Dataset:
* * * *

/-- What an examination does. -/
theorem examines_examine (l : LineNo) (s : State) : Examines l s (examine l s) := by
  have hc : ∀ m : State, bindCadence l m = setLine l { m.line l with
      cadenceBank := if (m.line l).state = .ringing then (m.line l).cadenceBank else m.activeBank .cadence } m := by
    intro m
    unfold bindCadence
    split
    · exact (setLine_line l m).symm
    · rfl
  constructor
  · intro h
    unfold examine
    rw [if_neg (by rwa [restPoint_iff]), hc]
  · intro h
    have hat : (s.line l).atRest = true := (restPoint_iff _).mpr h
    have hring : (s.line l).state ≠ .ringing := by
      intro hr; rw [Line.atRest, hr] at hat; simp at hat
    refine ⟨bindProfile l (applyPending l s), ?_, ?_⟩
    · rw [bindProfile_applyPending]
      split
      · exact closesString_closeString ..
      · rfl
    · unfold examine
      rw [if_pos hat, hc]
      have hb := bindProfile_applyPending l s
      generalize bindProfile l (applyPending l s) = m at hb ⊢
      have hm : (m.line l).state = (s.line l).state ∧ (m.line l).toneBank = (s.line l).toneBank ∧
          ∀ x, m.activeBank x = s.activeBank x := by
        rw [hb]
        split
        · rw [line_closeString, line_setLine_self]
          exact ⟨rfl, rfl, fun x => (onlyLine_closeString l _ _).tables.activeBank x⟩
        · rw [line_setLine_self]
          exact ⟨rfl, rfl, fun x => rfl⟩
      obtain ⟨h1, h2, h3⟩ := hm
      unfold bindTonePlan
      rw [h2, h3]
      split
      · rename_i ht
        rw [if_neg (by rw [h1]; exact hring), h3, if_neg (by simp [ht]), ← ht, ← h2]
      · rename_i ht
        rw [modLine, setLine_setLine, line_setLine_self]
        dsimp only
        rw [if_neg (by rw [h1]; exact hring)]
        have : ∀ c, (setLine l c m).activeBank .cadence = m.activeBank .cadence := fun _ => rfl
        simp only [ht, ne_eq, not_false_eq_true, true_and, h3, this]
        rfl

/-! ### Migrations -/

theorem upToMigration_releaseBank (x) (s : State) : UpToMigration s (releaseBank x s) := by
  have ho := onlyLine_releaseBank 0 x s
  have hm := migrated_releaseBank x s
  have hl := lines_releaseBank x s
  rcases releaseBank_eq x s with h | ⟨tag, ht, hu, h⟩
  · rw [h]; exact .refl s
  · refine ⟨hl, ho.pending, ho.highway, ho.wires, ho.engine, ho.receiver, ho.sending, ho.servicePointer, ?_, ?_, ho.tables, hm,
      fun y tag' h1 h2 => ?_⟩
    · rw [h]; exact sameAlarm_offerReply ..
    · rw [h]; unfold offerReply; split <;> rfl
    · by_cases hy : y = x
      · rw [hy]; exact hu
      · have : ((releaseBank x s).table y).retiringTag = (s.table y).retiringTag := by
          rw [h]; unfold offerReply; split <;> exact congrArg Table.retiringTag (table_setTable_of_ne hy _ s)
        rw [this, h1] at h2
        cases h2

theorem upToMigration_releaseBanks (s : State) : UpToMigration s (releaseBanks s) := by
  simp only [releaseBanks, userTables, List.foldl]
  exact ((((upToMigration_releaseBank _ _).trans (upToMigration_releaseBank _ _)).trans
    (upToMigration_releaseBank _ _)).trans (upToMigration_releaseBank _ _)).trans (upToMigration_releaseBank _ _)

/-- Completed migrations change only one line, vacuously. -/
theorem UpToMigration.onlyLine {s t : State} (h : UpToMigration s t) (l : LineNo) : OnlyLine l s t :=
  ⟨fun k _ => (lines_eq_iff _ _).mp h.lines k, h.pending, h.highway, h.wires, h.engine, h.receiver, h.sending,
   h.servicePointer, by rw [h.alarm.1], by rw [h.signal], h.tables, h.migrated⟩

/-- In SYNC the event COMMIT_DONE is the release of the table's bank (R168). -/
theorem exec_commitDone {s : State} (h : s.highway.sync = .sync) (x : TableId) :
    exec (.commitDone x) s = .next (releaseBank x s) := by
  simp only [exec, execCommitDone, inSync, h, if_true]

/-- In SYNC the release of banks is the COMMIT_DONE events of the five tables (R168). -/
theorem migrationsComplete_releaseBanks {s : State} (h : s.highway.sync = .sync) : MigrationsComplete s (releaseBanks s) := by
  have key : ∀ (x : TableId) (u : State), u.highway.sync = .sync →
      exec (.commitDone x) u = .next (releaseBank x u) ∧ (releaseBank x u).highway.sync = .sync := fun x u hu =>
    ⟨exec_commitDone hu x, by rw [(upToMigration_releaseBank x u).highway]; exact hu⟩
  obtain ⟨a1, a2⟩ := key .profile s h
  obtain ⟨b1, b2⟩ := key .tonePlan _ a2
  obtain ⟨c1, c2⟩ := key .cadence _ b2
  obtain ⟨d1, d2⟩ := key .faultPlan _ c2
  exact ⟨_, _, _, _, a1, b1, c1, d1, (key .testPlan _ d2).1⟩

/-- In SYNC the migrations complete as the release of banks, and in no other way. -/
theorem MigrationsComplete.eq {s t : State} (h : s.highway.sync = .sync) (m : MigrationsComplete s t) : t = releaseBanks s := by
  obtain ⟨a, b, c, d, h1, h2, h3, h4, h5⟩ := m
  obtain ⟨a', b', c', d', g1, g2, g3, g4, g5⟩ := migrationsComplete_releaseBanks h
  rw [h1] at g1; cases g1
  rw [h2] at g2; cases g2
  rw [h3] at g3; cases g3
  rw [h4] at g4; cases g4
  rw [h5] at g5; exact Host.Outcome.next.inj g5
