-- ==== Sys2Proof/Tests/Slice0.lean ====
section
/-! SUPPORT. Tests: the form check, one-step tests of the meanings on small states, and for each statement with hypotheses a
state and operands that meet them (the theorems `witness_<Name>`, one part for each clause). -/

namespace Sys2Proof.Tests

open Sys2Proof Sys2Proof.Machine

-- The theorems of this file are checked one after another: side by side they take more threads than a small machine has.
set_option Elab.async false

/-! ### Small states -/

/-- The words of an entry. -/
def words (ns : List Nat) : List Word16 := ns.map (BitVec.ofNat 16)

/-- A PROFILE entry: STRING, BOTH, CONN_TONE, MUTE, terminator #. -/
def profileWords : List Nat :=
  [100, 60, 3, 10, 5, 8, 4, 50, 40, 80, 20, 120, 64, 200, 600, 800, 10000, 4000, 16, 100, 10, 20, 3, 0xF80B]

/-- A TONE_PLAN entry: N 80, ON_BLOCKS 2, OFF_BLOCKS as given. -/
def toneWords (offBlocks : Nat) : List Nat :=
  [27000, 26000, 25000, 24000, 20000, 18000, 16000, 14000, 80, 0, 100, 16, 16, 32, 4, 2, offBlocks] ++
    [0x0102, 0x030C, 0x0405, 0x060D, 0x0708, 0x090E, 0x0A00, 0x0B0F]

/-- The state with a valid entry in bank A of a table. -/
def place (x : TableId) (i : Nat) (ns : List Nat) (s : State) : State :=
  setTable x { s.table x with bankA := (s.table x).bankA.set i ⟨true, words ns⟩ } s

/-- A device in SYNC at stamp 100 with one entry in the places that the tests use: a cadence of 400 on, 200 off, 400 on and
2,000 off, an entry of hazard class 3 that matches every window, a LEAK program of two steps, and a sweep period of 1 s. -/
def ready : State :=
  place .profile 0 profileWords (place .tonePlan 0 (toneWords 2) (place .cadence 1 [400, 200, 400, 2000, 0, 0]
    (place .faultPlan 0 [65296, 65416, 40, 20, 80, 200, 50, 150, 600]
      (place .faultPlan 1 [0x8000, 0, 0x3124, 0, 0, 0, 0, 0, 0]
        (place .testPlan 4 [0x8500, 50, 100, 100, 200] (place .testPlan 5 [0x8601, 50, 100, 100, 200]
          (place .settings 0 [1, 1, 0]
            { State.reset with highway := ⟨.sync, none, 0, some 0, 100, none, false⟩ })))))))

/-- `ready` with the context of line 5 changed. -/
def on (f : Line → Line) : State := modLine 5 f ready

/-- `ready` in HUNT. -/
def hunting : State := { ready with highway := { ready.highway with sync := .hunt, frame := none, candidate := some 1 } }

/-- `ready` with its test engine changed, and line 5 in TEST under it. -/
def testing (f : TestEngine → TestEngine) : State :=
  modEngine (fun e => f { e with busy := true, held := some ⟨5, .leak, .commanded⟩, bank := some .a, step := some 1 })
    (on fun c => { c with state := .test, stateBeforeTest := some .idle, commandedFeed := .testTip })

/-- `ready` with line 5 seized off-hook, then changed. -/
def seized (f : Line → Line) : State :=
  on fun c => f { c with
    state := .seized, commandedFeed := .forward
    loop := { c.loop with raw := true, accepted := .loop, debounced := .loop, makeTimer := 300 } }

/-- `ready` with line 5 in a state and a confirmed break of an open length. -/
def broken (st : LineState) (interrupted : Bool) (d : Nat) : State :=
  seized fun c => { c with
    state := st
    loop := { c.loop with brk := some ⟨40, d + 20, interrupted⟩, pendingMake := true, makeTimer := 20, debounced := .noLoop } }

/-- `ready` with line 5 ringing at a step, its sequencer then changed. -/
def ringing (step : Nat) (f : RingSequencer → RingSequencer) : State :=
  on fun c => { c with
    state := .ringing, commandedFeed := if step % 2 = 1 then .ring else .standby
    ring := f { c.ring with running := true, cadence := some 1, step := some step } }

/-- Bins with energy in the first row bin and the first column bin. -/
def loudBins : Vector Bin 8 :=
  Vector.ofFn fun k : Fin 8 => if k.val = 0 ∨ k.val = 4 then ⟨256000, 0⟩ else ⟨0, 0⟩

/-- `ready` with a full block of line 5's tone engine, loud or silent, which is then changed. -/
def block (loud : Bool) (offBlocks : Nat) (f : ToneEngine → ToneEngine) : State :=
  place .tonePlan 0 (toneWords offBlocks) (seized fun c => { c with
    tone := f { c.tone with
      run := .running, sampleCount := 80, blockStart := some 90, bins := if loud then loudBins else clearedBins } })

/-- `ready` at the last multiframe of a window, with line 5's monitor changed. -/
def window (f : FaultMonitor → FaultMonitor) : State :=
  let s := on fun c => { c with state := .idle, commandedFeed := .standby, monitor := f { c.monitor with discard := false } }
  { s with highway := { s.highway with stamp := 127 } }

/-- `ready` with an OPEN load of PROFILE. -/
def loading (ld : Load) (retiring : Option Tag) : State :=
  setTable .profile { ready.table .profile with load := some ld, retiringTag := retiring } ready

/-- `ready` with its receiver at the given values. -/
def receiving (st : ReceiverState) (buffer : List Word16) (gap : Nat) : State :=
  { ready with receiver := ⟨st, buffer, some 5, gap⟩ }

/-- `ready` with its report unit changed. -/
def reporting (f : ReportUnit → ReportUnit) : State := { ready with report := f ready.report }

/-- A record of line 3. -/
def aRecord : Record := ⟨some 3, 90, false, .state .idle .disabled .enable⟩

/-! ### The form check -/

theorem test_short_entry_wellFormed : (Instr.loadBlock 1 0 0 (List.replicate 36 0)).wellFormed = true := by decide

theorem test_long_entry_refused : (Instr.loadBlock 1 0 0 (List.replicate 37 0)).wellFormed = false := by decide

/-! ### One-step tests -/

/-- The state a command leads to; a command that led to no state would leave it. -/
def after (i : Instr) (s : State) : State :=
  match exec i s with
  | .next t => t
  | .fault _ => s
  | .refused _ => s

theorem test_entries_valid :
    validEntry .profile 0 (words profileWords) = true ∧ validEntry .tonePlan 0 (words (toneWords 2)) = true ∧
      validEntry .cadence 1 (words [400, 200, 400, 2000, 0, 0]) = true ∧
      validEntry .faultPlan 0 (words [65296, 65416, 40, 20, 80, 200, 50, 150, 600]) = true ∧
      validEntry .faultPlan 1 (words [0x8000, 0, 0x3124, 0, 0, 0, 0, 0, 0]) = true ∧
      validEntry .testPlan 4 (words [0x8500, 50, 100, 100, 200]) = true ∧
      validEntry .settings 0 (words [1, 1, 0]) = true := by decide +kernel
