-- ==== Sys2Proof/Proofs/ToneBlocks.lean ====
section
/-! SUPPORT. The end of a tone block (R66 to R71): the energies as integers, the winner of a group, each check as a
proposition, and with them the result of a block. -/

namespace Sys2Proof.Proofs

open Sys2Proof.Machine

/-! ### Energies and reference power -/

theorem shiftRight_eight (v : Int) : shiftRight v 8 = v / 256 := by
  simp [shiftRight]

theorem shiftRight_fourteen (v : Int) : shiftRight v 14 = v / 16384 := by
  simp [shiftRight]

/-- R66 in integers: both reductions and the last shift are floor divisions, and the energy saturates at either end. -/
theorem binEnergy_eq (c : Int) (b : Bin) :
    binEnergy c b =
      max 0 (min 4294967295
        (b.s1 / 256 * (b.s1 / 256) + b.s2 / 256 * (b.s2 / 256) - c * (b.s1 / 256) * (b.s2 / 256) / 16384)) := by
  simp only [binEnergy, energyStop, shiftRight_eight, shiftRight_fourteen]

theorem referencePower_eq (n power : Nat) : referencePower n power = n * power / 131072 := by
  simp [referencePower]

/-- The energy read at index `k` of a block is that of bin `k` under coefficient `k`. -/
theorem blockEnergies_getD (plan : TonePlan) (t : ToneEngine) {k : Nat} (hk : k < 8) :
    (blockEnergies plan t).getD k 0 =
      binEnergy (plan.coefficients.get (Fin.ofNat 8 k)) (t.bins.get (Fin.ofNat 8 k)) := by
  have index : Fin.ofNat 8 k = ⟨k, hk⟩ := Fin.ext (Nat.mod_eq_of_lt hk)
  rw [index]
  simp [blockEnergies, Vector.getD, hk]

/-! ### The winner of a group -/

/-- Bin `first + r` wins the group of four from `first` on: no bin of the group has more energy, and none of a lower index
has as much (R69). -/
structure Wins (es : Vector Int 8) (first : Nat) (r : Fin 4) : Prop where
  largest : ∀ j : Fin 4, es.getD (first + j) 0 ≤ es.getD (first + r) 0
  lowest : ∀ j : Fin 4, j < r → es.getD (first + j) 0 < es.getD (first + r) 0

/-- The best bin after the first `n` of a group are compared, as `winner` compares them. -/
def bestOfFirst (es : Vector Int 8) (first n : Nat) : Nat :=
  (List.range n).foldl
    (fun best j => if es.getD best 0 < es.getD (first + j) 0 then first + j else best) first

theorem winner_eq_bestOfFirst (es : Vector Int 8) (first : Nat) : winner es first = bestOfFirst es first 4 := rfl

theorem bestOfFirst_zero (es : Vector Int 8) (first : Nat) : bestOfFirst es first 0 = first := rfl

theorem bestOfFirst_succ (es : Vector Int 8) (first n : Nat) :
    bestOfFirst es first (n + 1) =
      if es.getD (bestOfFirst es first n) 0 < es.getD (first + n) 0 then first + n else bestOfFirst es first n := by
  rw [bestOfFirst, List.range_succ, List.foldl_append]
  rfl

/-- Until the winning bin has been compared, the best is a bin at or below it. -/
theorem bestOfFirst_le {es : Vector Int 8} {first : Nat} {r : Fin 4} :
    ∀ {n : Nat}, n ≤ r.val → ∃ b : Fin 4, b ≤ r ∧ bestOfFirst es first n = first + b
  | 0, _ => ⟨0, Fin.zero_le r, bestOfFirst_zero es first⟩
  | n + 1, hn => by
    obtain ⟨b, hb, best⟩ := bestOfFirst_le (es := es) (first := first) (r := r) (Nat.le_of_succ_le hn)
    rw [bestOfFirst_succ]
    split
    · exact ⟨⟨n, by omega⟩, Fin.mk_le_of_le_val (by omega), rfl⟩
    · exact ⟨b, hb, best⟩

/-- Once the winning bin has been compared, it is the best. -/
theorem Wins.bestOfFirst_eq {es : Vector Int 8} {first : Nat} {r : Fin 4} (w : Wins es first r) {n : Nat}
    (hr : r.val < n) (hn : n ≤ 4) : bestOfFirst es first n = first + r := by
  induction n, hr using Nat.le_induction with
  | base =>
    obtain ⟨b, hb, best⟩ := bestOfFirst_le (es := es) (first := first) (le_refl r.val)
    rw [Nat.succ_eq_add_one, bestOfFirst_succ, best]
    obtain below | rfl := lt_or_eq_of_le hb
    · exact if_pos (w.lowest b below)
    · exact ite_self _
  | succ n _ ih =>
    rw [bestOfFirst_succ, ih (by omega)]
    exact if_neg (not_lt.mpr (w.largest ⟨n, hn⟩))

theorem Wins.winner_eq {es : Vector Int 8} {first : Nat} {r : Fin 4} (w : Wins es first r) :
    winner es first = first + r :=
  (winner_eq_bestOfFirst es first).trans (w.bestOfFirst_eq r.isLt le_rfl)

/-! ### The checks -/

@[simp] theorem energyCheck_iff (plan : TonePlan) (er eh : Int) :
    energyCheck plan er eh = true ↔ plan.eMin ≤ er ∧ plan.eMin ≤ eh := by
  simp [energyCheck]

@[simp] theorem twistCheck_iff (plan : TonePlan) (er eh : Int) :
    twistCheck plan er eh = true ↔ plan.twf * er ≤ 16 * eh ∧ plan.twr * eh ≤ 16 * er := by
  simp [twistCheck]

theorem dominanceCheck_iff (plan : TonePlan) (es : Vector Int 8) (first : Nat) (r : Fin 4) :
    dominanceCheck plan es first (first + r) = true ↔
      ∀ j : Fin 4, j ≠ r → plan.dom * es.getD (first + j) 0 ≤ 16 * es.getD (first + r) 0 := by
  simp [dominanceCheck, Fin.forall_iff, Fin.ext_iff, or_iff_not_imp_left]

@[simp] theorem talkOffCheck_iff (plan : TonePlan) (er eh : Int) (pref : Nat) :
    talkOffCheck plan er eh pref = true ↔ plan.frac * (pref : Int) ≤ 16 * (er + eh) := by
  simp [talkOffCheck]

/-! ### The result of a block -/

/-- With the winners of both groups known, a block that is not forced is the key of their row and column when every check
passes, and NT otherwise (R69 to R71). -/
theorem classifyEnergies_of_wins (words : List Word16) {es : Vector Int 8} (pref : Nat) {r h : Fin 4}
    (row : Wins es 0 r) (column : Wins es 4 h) :
    classifyEnergies words es pref =
      let plan := readTonePlan words
      let low (j : Fin 4) := es.getD j 0
      let high (j : Fin 4) := es.getD (4 + j) 0
      if (plan.eMin ≤ low r ∧ plan.eMin ≤ high h) ∧ (plan.twf * low r ≤ 16 * high h ∧ plan.twr * high h ≤ 16 * low r) ∧
          (∀ j, j ≠ r → plan.dom * low j ≤ 16 * low r) ∧ (∀ j, j ≠ h → plan.dom * high j ≤ 16 * high h) ∧
          plan.frac * (pref : Int) ≤ 16 * (low r + high h) then
        keyMapEntry words (4 * r + h)
      else none := by
  simp only [classifyEnergies, row.winner_eq, column.winner_eq, Bool.and_eq_true, energyCheck_iff, twistCheck_iff,
    dominanceCheck_iff, talkOffCheck_iff, and_assoc]
  simp only [Nat.zero_add, Nat.add_sub_cancel_left]

theorem forcesNoTone_iff (c : Line) : c.forcesNoTone = true ↔ 1 ≤ c.pulse.count ∨ c.loop.brk.isSome = true := by
  simp [Line.forcesNoTone]

theorem blockResult_of_forced {s : State} {l : LineNo} (forced : (s.line l).forcesNoTone = true) :
    blockResult s l = none :=
  if_pos forced

theorem blockResult_of_not_forced {s : State} {l : LineNo} (free : ¬ (s.line l).forcesNoTone = true) :
    blockResult s l =
      classifyEnergies (s.toneWords l) (blockEnergies (readTonePlan (s.toneWords l)) (s.line l).tone)
        (referencePower (readTonePlan (s.toneWords l)).n (s.line l).tone.power) :=
  if_neg free

/-- Settles O33: a forced block never reaches the checks; any other is classified by the two winners, which the premises on
the energies name. -/
theorem toneBlockResult : Obligations.ToneBlockResult := by
  refine ⟨fun s l forced => blockResult_of_forced ((forcesNoTone_iff _).mpr forced), ?_⟩
  intro s l r h noPulses noBreak words plan tone energy low high pref rowMax rowLowest columnMax columnLowest
  have free : ¬ (s.line l).forcesNoTone = true := by
    simp [forcesNoTone_iff, noPulses, noBreak]
  have energy_eq {k : Nat} (hk : k < 8) : (blockEnergies plan tone).getD k 0 = energy k :=
    (blockEnergies_getD plan tone hk).trans (binEnergy_eq _ _)
  have low_eq (j : Fin 4) : (blockEnergies plan tone).getD j 0 = low j := energy_eq (by omega)
  have high_eq (j : Fin 4) : (blockEnergies plan tone).getD (4 + j) 0 = high j := energy_eq (by omega)
  have row : Wins (blockEnergies plan tone) 0 r :=
    { largest := by simpa only [Nat.zero_add, low_eq] using rowMax
      lowest := by simpa only [Nat.zero_add, low_eq] using rowLowest }
  have column : Wins (blockEnergies plan tone) 4 h :=
    { largest := by simpa only [high_eq] using columnMax
      lowest := by simpa only [high_eq] using columnLowest }
  have classified := classifyEnergies_of_wins words (referencePower plan.n tone.power) row column
  simp only [low_eq, high_eq, referencePower_eq] at classified
  exact (blockResult_of_not_forced free).trans classified

end Sys2Proof.Proofs
end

* * * *

Task: Every line above from the line with "theorem forcesNoTone_iff (c" to the line with "blockResult s l = none" is wanted, ends included; write them out exactly and add no other line.

Answer space:
theorem forcesNoTone_iff (c : Line) : c.forcesNoTone = true ↔ 1 ≤ c.pulse.count ∨ c.loop.brk.isSome = true := by
  simp [Line.forcesNoTone]

theorem blockResult_of_forced {s : State} {l : LineNo} (forced : (s.line l).forcesNoTone = true) :
    blockResult s l = none :=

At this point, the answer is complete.